Not to be harsh, but maybe that’s what I mean… write like an analytic philosopher on your first draft. But don’t keep it that way.

In fact, that might be a fun exercise on this blog some time… Take some classic, undeniably “well-argued” paragraph of analytic philosophy, and try to show how I’d fix the style if it were my own article. (This would be a perfect counterthrust to the usual technique of, say, taking a paragraph of Heidegger and putting it into “good plain English.” And remember, I did a whole book’s worth of that myself in Heidegger Explained, so I’m not saying there’s no value to that. I’m simply saying that good plain English ultimately won’t cut it as a medium of philosophical discourse. There is relatively little analytic philosophy that will still be read a century from now.)

This one isn’t at all original… I was told to do this by a fellow grad student in Chicago, wasn’t able to do it, and in recent years I’ve come to see how right she was. What she told me was this: “writing and editing are two separate activities.”

More specifically… I was fairly lazy today.
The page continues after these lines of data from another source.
/-- The job itself (R508): cut off once the context has become STOPPED or ENDING (R509). -/
def State.decryptWeights (s : State) (m : Mgmt) (host : List Byte) : State :=
  let p := m.part
  let c := m.ctx
  let i := s.ctxInfo p c
  let dst := m.nat 0x14 8
  let st := s.rd R.PAR_CTX_CFG_STATE 0 [p, c]
  if st != 1 && !(st == 2 && m.stage == 4) then s.mgmtAnswer m 5 0 3
  else
    match SMap.look i.slots (m.nat 2 2 % 8) with
    | none => s.mgmtAnswer m 9 0 0x17
    | some key =>
      let (die, s) := s.engineDie p c dst
      let a : Virt := .dog die p c
      let iv := (m.cmd.drop 0x1C).take 12
      let aad := (m.cmd.drop 0x38).take 8
      match s.readSome a m.addr m.len host with
      | (_, .wait, s) => s
      | (ct, .ok _, s) =>
        let pt := gcmPlain key iv ct
        (match s.writeSome a dst pt with
         | (_, .ok _, s) =>
           if gcmTag key iv aad ct != (m.cmd.drop 0x28).take 16 then
             (((s.writeSome a dst (List.replicate m.len 0)).2.2).secEvent R.SEC_EVENT_AUTH_FAIL).mgmtAnswer m 9 0 0x15
           else
             let dig := shake256 32 pt
             let s := s.setInfo p c { i with weights := i.weights ++ [(dig, m.len, m.nat 0x38 8)] }
             s.mgmtAnswer m 0 (leNat (dig.take 8)) i.weights.length
         | (n, r, s) => s.decryptFail m a dst n r dst)
      | (ct, r, s) =>
        let (n, _, s) := s.writeSome a dst (gcmPlain key iv ct)
        s.decryptFail m a dst n r m.addr

/-- DECRYPT_WEIGHTS: the first issue takes the command up, the next runs the job of the crypto engine. -/
def execDecryptWeights (part : Nat) (host : List (BitVec 8)) (s : State) : Result :=
  within s (decide (part < 64)) (match s.decryptJob part with
    | some m => s.orWait (fun s => s.decryptWeights m host)
    | none => s.onMgmt part (· == 0x42) (fun m => m.unusedSet true true true 3 0x40 || m.len == 0 || m.len % 64 != 0 ||
        m.nat 0x14 8 % 64 != 0 || decide (2 ^ 47 ≤ m.nat 0x14 8)) true State.decryptStart)

/-! ### Sideband, I3C and the test port (R424, R510, R517, R574, R575) -/

/-- ATTEST over the sideband: removed and acknowledged as any frame; while a signature can be made, its payload is signed and the signature goes back in
ATTEST frames (R424, R501; log entry 36). -/
def execAttestFrame (crcOk : Bool) (dest src seq : Nat) (payload : List (BitVec 8)) (s : State) : Result :=
  within s (decide (dest < 256) && decide (src < 256)) (s.sbrFrame crcOk 3 src dest (seq % 2 ^ 16) payload (fun s =>
    match s.signer with
    | none => s
    | some key =>
      if s.signSpent || s.tokens == 0 || s.rdB R.SEC_STATUS_ACTIVATING 0 then s.bump R.SEC_ATT_BUSY 0 [] 1
      else
        let (i, s) := s.takeIndex
        let sig := signature key i payload
        s.each (List.range 42) (fun s k => s.sideSend 3 src ((sig.drop (240 * k)).take 240))))

/-- MCTP over I3C: the messages of sideband MGMT frames; in END_OF_LIFE identity queries only. -/
def execI3cMctp (query restore same : Bool) (granules : Nat) (s : State) : Result :=
  within s true (s.orWait (fun s =>
    if query then s.send (.i3c (leBytes 8 (s.rd R.LCS_SERIAL 0) ++ leBytes 1 s.lcs))
    else if s.lcs = 3 then s
    else if restore then s.knlServe same granules
    else s.send (.mgmt 0 3 0 0)))

/-- Every confidential context of the package is touched. -/
def State.touchAll (s : State) : State :=
  s.each (List.range 64) (fun s p => s.each (s.liveCtxs p) (fun s c => s.touchCtx p c))

/-- Whether the test port reaches a die (target 0) or one of its bays, B(2n) and B(2n + 1): without VDD_IO HD0 alone; a bay whose rail is off is
left out of the network (R387). -/
def State.jtagReach (s : State) (die target : Nat) : Bool :=
  (s.rdB R.PWR_STATUS_IO_GOOD 0 || (die == 0 && target == 0)) && (target == 0 || (s.bayInfo (2 * die + target - 1)).powered)

/-- A test-port instruction on a die or on the chiplet of one of its bays, which `Out.jtag` numbers from 4: 0 BYPASS, 1 IDCODE, 2 any other, IEEE 1687
instruments included. What an instrument returns is open. In END_OF_LIFE only IDCODE answers. -/
def execJtagInstruction (die target kind : Nat) (s : State) : Result :=
  within s (decide (die < 4) && decide (target < 3) && decide (kind < 3)) (
    let place := if target = 0 then die else 3 + 2 * die + target
    if !s.jtagReach die target then s
    else if kind = 1 then (s.useFree 1).send (.jtag place [1, Config.freeNat s.free % 2 ^ 32])
    else if s.lcs = 3 then s
    else if kind = 0 then s.send (.jtag place [0])
    else (s.touchAll.useFree 1).send (.jtag place [2, Config.freeNat s.free]))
Or at least I read and blogged too much, and wrote too little. But I have a talk to give in Croatia on the 20th, not long from now. I woke up this morning with less than a paragraph of it written, and since I can no longer tolerate panicked last-minute writing (ruins your life and diminishes the quality of the work) 10 days is almost too close for comfort.

So, I drew up an exact outline of the first third of the lecture. Then I sat down, and simply wrote it straight through. 12 pages. How long did it take? Geez, maybe 2 hours, maybe 3 hours. I lost track. (Music is of great assistance as fuel in cases like this.)

The point is… I paid no attention to style. That’s for later. What’s important at this stage is momentum and morale. If I had tried to finely craft each individual sentence, I might have 4 pages written by now. And then I’d wake up, slightly nervous, thinking I only have 4 pages written and just 9 days to go before departure from Cairo.

It’s infinitely better to have 12 pages done, no matter how rough the style. Don’t you agree? Now I will go to sleep, at 4 AM, with a sense of accomplishment, high morale, and complete relaxation. I can wake up tomorrow and have a nice, slow-paced breakfast somewhere instead of engaging in self-flagellation about how badly yesterday was wasted.

Yes, these 12 pages would be stylistically unpresentable if anyone else wanted to see them right now. But do you have any idea how quickly one can polish up 12 pages of fairly weak prose? It won’t take long. Maybe a couple of hours at most, probably less.

The important thing is, the crucial first third of the paper is written. The content is all that I want it to be. It’s all in the proper order (thanks to the meticulous outline I prepared yesterday morning). All it really needs is rhetorical and grammatical polish.

Getting from 0 pages to 12 is much harder than getting form 12 pages to 100. The biggest obstacle to all writing is the “Page 0” problem. The big problem is the intimidation factor of knowing that writing is ex nihilo. That’s why it’s important simply to get started. Just get the first paragraph on paper, then the first page, then the whole introduction, and so forth. Once you have as much as 12 pages, you can easily get to 100.

And furthermore, having 12 pages done out of 30-35 literally puts me within striking distance of the end. I could have swine flu for the next 6 days, and still rally in time to finish the whole thing before leaving town. In an emergency, I could easily get from 12 pages to 25 in one sitting, then write the last 5 pages in longhand on the plane. (I prefer not to do that, but it can be done.)

So, what I’ve done by pounding out these 12 pages is just bought myself a wonderful next week of relaxed editing and writing instead of a mildly panicked early morning tomorrow.

And here’s another tip… I did it tonight because I felt like it. It was nearly 2 AM, and normally I really try to avoid messing up my sleep schedule during vacation periods, because that can be hard to recover from. But somehow I returned from a walk in a writing mood, and when you’re in the writing mood, don’t ever kill it off for sleep or minor pleasures. Never kill it off unless social or work obligations require you to kill it off.